We were ready to part ways when McKissick asked, “Where are you going?”
“Back to the ladder in the tunnel that lets out on Reade Street, same as you, right?” I replied.
“Why would I do that when the original entrance has been incorporated into City Hall Station?”
“You mean we climbed down a manhole for nothing?” Madi shouted, her voice echoed in the waiting area.
She was never going to let me forget this.
To be continued…
Week 9 of my personal 2018 writing challenge to turn my daily tweeting habit into something productive… and I think I’m starting to get a handle on the story… it’s still early days but I’m no longer rudderless.
As a recap to newcomers:
This story is an experiment to write a stream of consciousness book with no outline or plot in mind, just a year’s worth of whatever-pops-into-my-fragile-little-mind tweets without edits or the fancy flourishes that will come in the rewrite.
There is at least one character floating around in my gray matter that hasn’t made it to paper yet and if I commit to that character there are six more characters that need to be added to support the storyline.
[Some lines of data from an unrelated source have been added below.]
-- ==== Sys2Proof/Laws/State.lean ====
section
/-! SUPPORT. What each update of the state does to each field: one lemma per field and update, all true by rfl, so that
no later proof unfolds a record update. -/

namespace Sys2Proof.Machine

/-! ### State.setV -/

@[simp] theorem State.setV_v (s : State) (x : Nibble) (b : Byte) : (s.setV x b).v = setReg s.v x b := rfl
@[simp] theorem State.setV_i (s : State) (x : Nibble) (b : Byte) : (s.setV x b).i = s.i := rfl
@[simp] theorem State.setV_pc (s : State) (x : Nibble) (b : Byte) : (s.setV x b).pc = s.pc := rfl
@[simp] theorem State.setV_sp (s : State) (x : Nibble) (b : Byte) : (s.setV x b).sp = s.sp := rfl
@[simp] theorem State.setV_stack (s : State) (x : Nibble) (b : Byte) : (s.setV x b).stack = s.stack := rfl
@[simp] theorem State.setV_dt (s : State) (x : Nibble) (b : Byte) : (s.setV x b).dt = s.dt := rfl
@[simp] theorem State.setV_st (s : State) (x : Nibble) (b : Byte) : (s.setV x b).st = s.st := rfl
@[simp] theorem State.setV_key (s : State) (x : Nibble) (b : Byte) : (s.setV x b).key = s.key := rfl
@[simp] theorem State.setV_disp (s : State) (x : Nibble) (b : Byte) : (s.setV x b).disp = s.disp := rfl
@[simp] theorem State.setV_opcode (s : State) (x : Nibble) (b : Byte) : (s.setV x b).opcode = s.opcode := rfl
@[simp] theorem State.setV_drawFlag (s : State) (x : Nibble) (b : Byte) : (s.setV x b).drawFlag = s.drawFlag := rfl
@[simp] theorem State.setV_mem (s : State) (x : Nibble) (b : Byte) : (s.setV x b).mem = s.mem := rfl
@[simp] theorem State.setV_acc (s : State) (x : Nibble) (b : Byte) : (s.setV x b).acc = s.acc := rfl
@[simp] theorem State.setV_runMode (s : State) (x : Nibble) (b : Byte) : (s.setV x b).runMode = s.runMode := rfl
@[simp] theorem State.setV_halted (s : State) (x : Nibble) (b : Byte) : (s.setV x b).halted = s.halted := rfl
@[simp] theorem State.setV_fault (s : State) (x : Nibble) (b : Byte) : (s.setV x b).fault = s.fault := rfl
@[simp] theorem State.setV_clockHz (s : State) (x : Nibble) (b : Byte) : (s.setV x b).clockHz = s.clockHz := rfl
@[simp] theorem State.setV_draws (s : State) (x : Nibble) (b : Byte) : (s.setV x b).draws = s.draws := rfl
@[simp] theorem State.setV_events (s : State) (x : Nibble) (b : Byte) : (s.setV x b).events = s.events := rfl

/-! ### State.setPc -/

@[simp] theorem State.setPc_v (s : State) (p : Word) : (s.setPc p).v = s.v := rfl
@[simp] theorem State.setPc_i (s : State) (p : Word) : (s.setPc p).i = s.i := rfl
@[simp] theorem State.setPc_pc (s : State) (p : Word) : (s.setPc p).pc = p := rfl
@[simp] theorem State.setPc_sp (s : State) (p : Word) : (s.setPc p).sp = s.sp := rfl
@[simp] theorem State.setPc_stack (s : State) (p : Word) : (s.setPc p).stack = s.stack := rfl
@[simp] theorem State.setPc_dt (s : State) (p : Word) : (s.setPc p).dt = s.dt := rfl
@[simp] theorem State.setPc_st (s : State) (p : Word) : (s.setPc p).st = s.st := rfl
@[simp] theorem State.setPc_key (s : State) (p : Word) : (s.setPc p).key = s.key := rfl
@[simp] theorem State.setPc_disp (s : State) (p : Word) : (s.setPc p).disp = s.disp := rfl
@[simp] theorem State.setPc_opcode (s : State) (p : Word) : (s.setPc p).opcode = s.opcode := rfl
@[simp] theorem State.setPc_drawFlag (s : State) (p : Word) : (s.setPc p).drawFlag = s.drawFlag := rfl
@[simp] theorem State.setPc_mem (s : State) (p : Word) : (s.setPc p).mem = s.mem := rfl
@[simp] theorem State.setPc_acc (s : State) (p : Word) : (s.setPc p).acc = s.acc := rfl
@[simp] theorem State.setPc_runMode (s : State) (p : Word) : (s.setPc p).runMode = s.runMode := rfl
@[simp] theorem State.setPc_halted (s : State) (p : Word) : (s.setPc p).halted = s.halted := rfl
@[simp] theorem State.setPc_fault (s : State) (p : Word) : (s.setPc p).fault = s.fault := rfl
@[simp] theorem State.setPc_clockHz (s : State) (p : Word) : (s.setPc p).clockHz = s.clockHz := rfl
@[simp] theorem State.setPc_draws (s : State) (p : Word) : (s.setPc p).draws = s.draws := rfl
@[simp] theorem State.setPc_events (s : State) (p : Word) : (s.setPc p).events = s.events := rfl

/-! ### State.advance -/

@[simp] theorem State.advance_v (s : State) : s.advance.v = s.v := rfl
@[simp] theorem State.advance_i (s : State) : s.advance.i = s.i := rfl
@[simp] theorem State.advance_pc (s : State) : s.advance.pc = s.pc + 2#16 := rfl
@[simp] theorem State.advance_sp (s : State) : s.advance.sp = s.sp := rfl
@[simp] theorem State.advance_stack (s : State) : s.advance.stack = s.stack := rfl
@[simp] theorem State.advance_dt (s : State) : s.advance.dt = s.dt := rfl
@[simp] theorem State.advance_st (s : State) : s.advance.st = s.st := rfl
@[simp] theorem State.advance_key (s : State) : s.advance.key = s.key := rfl
@[simp] theorem State.advance_disp (s : State) : s.advance.disp = s.disp := rfl
@[simp] theorem State.advance_opcode (s : State) : s.advance.opcode = s.opcode := rfl
@[simp] theorem State.advance_drawFlag (s : State) : s.advance.drawFlag = s.drawFlag := rfl
@[simp] theorem State.advance_mem (s : State) : s.advance.mem = s.mem := rfl
@[simp] theorem State.advance_acc (s : State) : s.advance.acc = s.acc := rfl
@[simp] theorem State.advance_runMode (s : State) : s.advance.runMode = s.runMode := rfl
@[simp] theorem State.advance_halted (s : State) : s.advance.halted = s.halted := rfl
@[simp] theorem State.advance_fault (s : State) : s.advance.fault = s.fault := rfl
@[simp] theorem State.advance_clockHz (s : State) : s.advance.clockHz = s.clockHz := rfl
@[simp] theorem State.advance_draws (s : State) : s.advance.draws = s.draws := rfl
@[simp] theorem State.advance_events (s : State) : s.advance.events = s.events := rfl

/-! ### State.emit -/

@[simp] theorem State.emit_v (s : State) (e : Event) : (s.emit e).v = s.v := rfl
@[simp] theorem State.emit_i (s : State) (e : Event) : (s.emit e).i = s.i := rfl
@[simp] theorem State.emit_pc (s : State) (e : Event) : (s.emit e).pc = s.pc := rfl
@[simp] theorem State.emit_sp (s : State) (e : Event) : (s.emit e).sp = s.sp := rfl
@[simp] theorem State.emit_stack (s : State) (e : Event) : (s.emit e).stack = s.stack := rfl
@[simp] theorem State.emit_dt (s : State) (e : Event) : (s.emit e).dt = s.dt := rfl
@[simp] theorem State.emit_st (s : State) (e : Event) : (s.emit e).st = s.st := rfl
@[simp] theorem State.emit_key (s : State) (e : Event) : (s.emit e).key = s.key := rfl
@[simp] theorem State.emit_disp (s : State) (e : Event) : (s.emit e).disp = s.disp := rfl
@[simp] theorem State.emit_opcode (s : State) (e : Event) : (s.emit e).opcode = s.opcode := rfl
@[simp] theorem State.emit_drawFlag (s : State) (e : Event) : (s.emit e).drawFlag = s.drawFlag := rfl
@[simp] theorem State.emit_mem (s : State) (e : Event) : (s.emit e).mem = s.mem := rfl
@[simp] theorem State.emit_acc (s : State) (e : Event) : (s.emit e).acc = s.acc := rfl
@[simp] theorem State.emit_runMode (s : State) (e : Event) : (s.emit e).runMode = s.runMode := rfl
@[simp] theorem State.emit_halted (s : State) (e : Event) : (s.emit e).halted = s.halted := rfl
@[simp] theorem State.emit_fault (s : State) (e : Event) : (s.emit e).fault = s.fault := rfl
@[simp] theorem State.emit_clockHz (s : State) (e : Event) : (s.emit e).clockHz = s.clockHz := rfl
@[simp] theorem State.emit_draws (s : State) (e : Event) : (s.emit e).draws = s.draws := rfl
@[simp] theorem State.emit_events (s : State) (e : Event) : (s.emit e).events = s.events ++ [e] := rfl
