-- ==== Sys2Proof/Tests/Slice0.lean ====
section
/-! SUPPORT. Tests of the model. Expected results come from 95_test_vectors.md, whose row is named in each comment, or from
the rule named there. The `test_witness_` theorems show, for each obligation with premises, states and operands that meet all
of them together, at the ends of the ranges its clauses name. -/

namespace Sys2Proof.Tests

open Sys2Proof.Machine Sys2Proof.Claims

/-! ## Helpers -/

/-- The outcome is a next state that p accepts. -/
def answers (o : Host.Outcome State Fault Refusal) (p : State → Bool) : Bool :=
  match o with
  | .next t => p t
  | .fault _ => false
  | .refused _ => false

/-- What `answers` says of an outcome. -/
theorem next_of_answers {o : Host.Outcome State Fault Refusal} {p : State → Bool} (h : answers o p = true) :
    ∃ t, o = .next t ∧ p t = true := by
  cases o with
  | next t => exact ⟨t, rfl, h⟩
  | fault r => simp [answers] at h
  | refused r => simp [answers] at h

/-- The word w decodes to i. -/
def decodesTo (w : Word) (i : Instr) : Bool :=
  match decode w with
  | .ok j => i == j
  | .error _ => false

/-- The word w decodes to i, and i is encoded as w. -/
def codes (w : Word) (i : Instr) : Bool := decodesTo w i && encode i == w

/-- The word w is unknown, of the kind u. -/
def unknown (w : Word) (u : Unknown) : Bool :=
  match decode w with
  | .ok _ => false
  | .error e => e == u

/-- The state the test vectors start from (95_test_vectors.md section 0): initialize's, RUNNING. -/
def base : State := { State.reset with runMode := .running }

/-- The state with some registers set. -/
def regs (l : List (Nibble × Byte)) (s : State) : State := l.foldl (fun s p => s.setV p.1 p.2) s

/-- The state with bytes stored at address a. -/
def bytes (a : Nat) (l : List Byte) (s : State) : State := { s with mem := writeBytes s.mem a l }

/-- One step with the word w at pc. -/
def run (w : Nat) (s : State) (p : State → Bool) : Bool := answers (step (s.withFetchWord 16 w)) p

/-- The state halted with this record. -/
def faulted (t : State) (c : Cause) (pc : Word) (info : Nat) : Bool :=
  t.halted && t.fault == ⟨c, pc, info⟩ && t.events == [.fault c pc info]

/-- The bytes at a, a + 1, ... -/
def holds (t : State) (a : Nat) (l : List Byte) : Bool := readBytes t.mem a l.length == l

/-- The keys with the given ones pressed. -/
def keys (l : List (Fin 16)) : Vector Bool 16 := Vector.ofFn fun k => l.contains k

/-! ## WellFormed smoke test (30_encoding.md R95) -/

theorem test_wf_sys_0E0_refused : (Instr.sys 0x0E0#12).wellFormed = false := by decide
theorem test_wf_sys_0EE_refused : (Instr.sys 0x0EE#12).wellFormed = false := by decide
theorem test_wf_sys_neighbours :
    ([0x0DF#12, 0x0E1#12, 0x0ED#12, 0x0EF#12, 0x1E0#12, 0x000#12, 0xFFF#12].all
      fun n => (Instr.sys n).wellFormed) = true := by decide
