-- ==== Sys2Proof/Syntax.lean ====
section
/-! DEFINITION. The commands of the EL20, one constructor per row of spec/opcode_table.json, and the operand
types they carry. A command's operands are what its rule says arrives from outside the block: the written value,
the packet, the sample, the tile or partition concerned. -/
namespace Sys2Proof

/-- The origin of an access that does not come from a tile (spec/13_partitions_and_protection.md R378, Table 13.1):
management firmware and its bridges, the PF, or the VF of partition p. -/
inductive Who where
  | m
  | pf
  | vf (p : Nat)
  deriving DecidableEq, Repr, Inhabited

/-- What carries an SPDM request (spec/13_partitions_and_protection.md R389): PCIe DOE, MCTP on SMBus, or MCTP in PCIe
vendor-defined messages. -/
inductive Transport where
  | doe
  | smbus
  | vdm
  deriving DecidableEq, Repr, Inhabited

/-- What error detection reports on a memory read (spec/06_memory_and_ordering.md R167): nothing, a single-bit
error corrected, or an uncorrectable error, at the device address given. -/
inductive Ecc where
  | ok
  | corrected (da : Nat)
  | uncorrectable (da : Nat)
  deriving DecidableEq, Repr, Inhabited

/-- A PLL: its clock domain and which of the two it is, A (false) or B (spec/14_clocks_and_crossings.md R399). -/
structure Pll where
  dom : Nat
  b : Bool
  deriving DecidableEq, Repr, Inhabited

/-- The half of a 64-bit register that a 4-byte read takes (spec/05_tiles_dies_device.md R159). -/
inductive Half where
  | full
  | lower
  | upper
  deriving DecidableEq, Repr, Inhabited

/-- The issue of one tile-core instruction (spec/07_nolpa_programming.md R211): the logical tile (128 d + t), the
instruction word and, for X-form, the immediate word that follow at the tile's pc, what error detection reports on
its data accesses, and whether a parity error of the tile's arrays is found (spec/16_faults_ageing_service.md R442). -/
structure Issue where
  tile : Nat
  word : W64
  imm : W64
  ecc : Ecc
  parity : Bool
  deriving DecidableEq, Repr, Inhabited

/-- A unit that sees tick edges in its own clock domain (spec/09_datum_time.md R280). -/
inductive TickUnit where
  | die (d : Nat)
  | hub (h : Nat)
  deriving DecidableEq, Repr, Inhabited

/-- A Stezer packet as it arrives: header, payload and CRC (spec/10_links_and_collectives.md R294, Table 10.2). -/
structure Packet where
  hdr : BitVec 96
  payload : List Byte
  crc : BitVec 32
  deriving DecidableEq, Repr, Inhabited

/-- The payload of a HEARTBEAT packet (spec/10_links_and_collectives.md R300). -/
structure Heartbeat where
  count : W64
  identity : W64
  phys : Nat
  logical : Nat
  port : Nat
  version : Nat
  tx : W64
  echo : W64
  hold : W64
  /-- The receiver's own clock, in the same units, when the heartbeat arrived. -/
  rx : W64
  deriving DecidableEq, Repr, Inhabited

/-- A segment as its packets assemble (spec/10_links_and_collectives.md R297, Table 10.3). -/
structure Segment where
  xid : Nat
  src : Nat
  op : Nat
  sendTick : Nat
  bytes : Nat
  da : Nat
  status : Nat
  part : Nat
  priv : Bool
  data : List Byte
  deriving DecidableEq, Repr, Inhabited

/-- A collective stream: the stream header of R320 with the running state of R314 to R319 and the elements, for a
whole instance (spec/10_links_and_collectives.md R320, R321), and of the segments that brought it their source, ids
and oldest send tick. -/
structure CollStream where
  group : Nat
  tag : Nat
  inst : Nat
  epoch : Nat
  opcode : Nat
  dtype : Nat
  norm : Bool
  late : Nat
  dlEn : Bool
  /-- False in the forward direction (from rank - 1), true in the return direction (from rank + 1). -/
  ret : Bool
  abort : Bool
  /-- A failed comparison travels with the stream: its status (R320), zero for none. -/
  status : Nat
  count : Nat
  eoff : Nat
  deadline : W64
  root : Nat
  onTime : Nat
  lateCnt : Nat
  carried : Nat
  expected : Nat
  nonfinite : Bool
  sumsq : W64
  data : List Byte
  src : Nat
  xids : List Nat
  sendTick : Nat
  deriving DecidableEq, Repr, Inhabited

/-- A firmware image, header and body (spec/17_startup_and_discovery.md Table 17.2): the bytes that a slot of the
flash holds, or that a firmware update brings (R462, R463). -/
structure FwImage where
  bytes : List (BitVec 8) := []
  deriving DecidableEq, Repr, Inhabited

/-- What the power controller measures for one sample (spec/15_power_droop_thermal.md R420, R431, R435): the sample in
units of 0.125 W, the energy since the sample before in microjoules, and the temperatures of dies C0 to C15, H0 to H3
and stacks 0 to 7 in units of 1/8 degree Celsius. -/
structure PowerReading where
  sample : Nat
  uj : Nat
  temps : List Int
  deriving DecidableEq, Repr, Inhabited

/-- What firmware reports when start-up finishes (spec/17_startup_and_discovery.md R465): the µs to DEVICE_READY that
CFG_BOOT_T shows. -/
structure StartTimes where
  readyUs : Nat
  deriving DecidableEq, Repr, Inhabited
As mentioned above, a plotline is starting to take shape and it definitely will be a time travel story (Why? The world may never know) The ending is still anyone’s guess. Maybe I’ll get lucky and one of the characters will clue me in.
Though I’m lagging behind at the moment, I will persevere in my endeavor to either create something (hopefully coherent and good) from thin air or fall flat on my writerly face.
Don’t forget, if you can spare a moment, I invite you to either cheer me on or tell me what a colossal mistake I’m making. I’m good either way.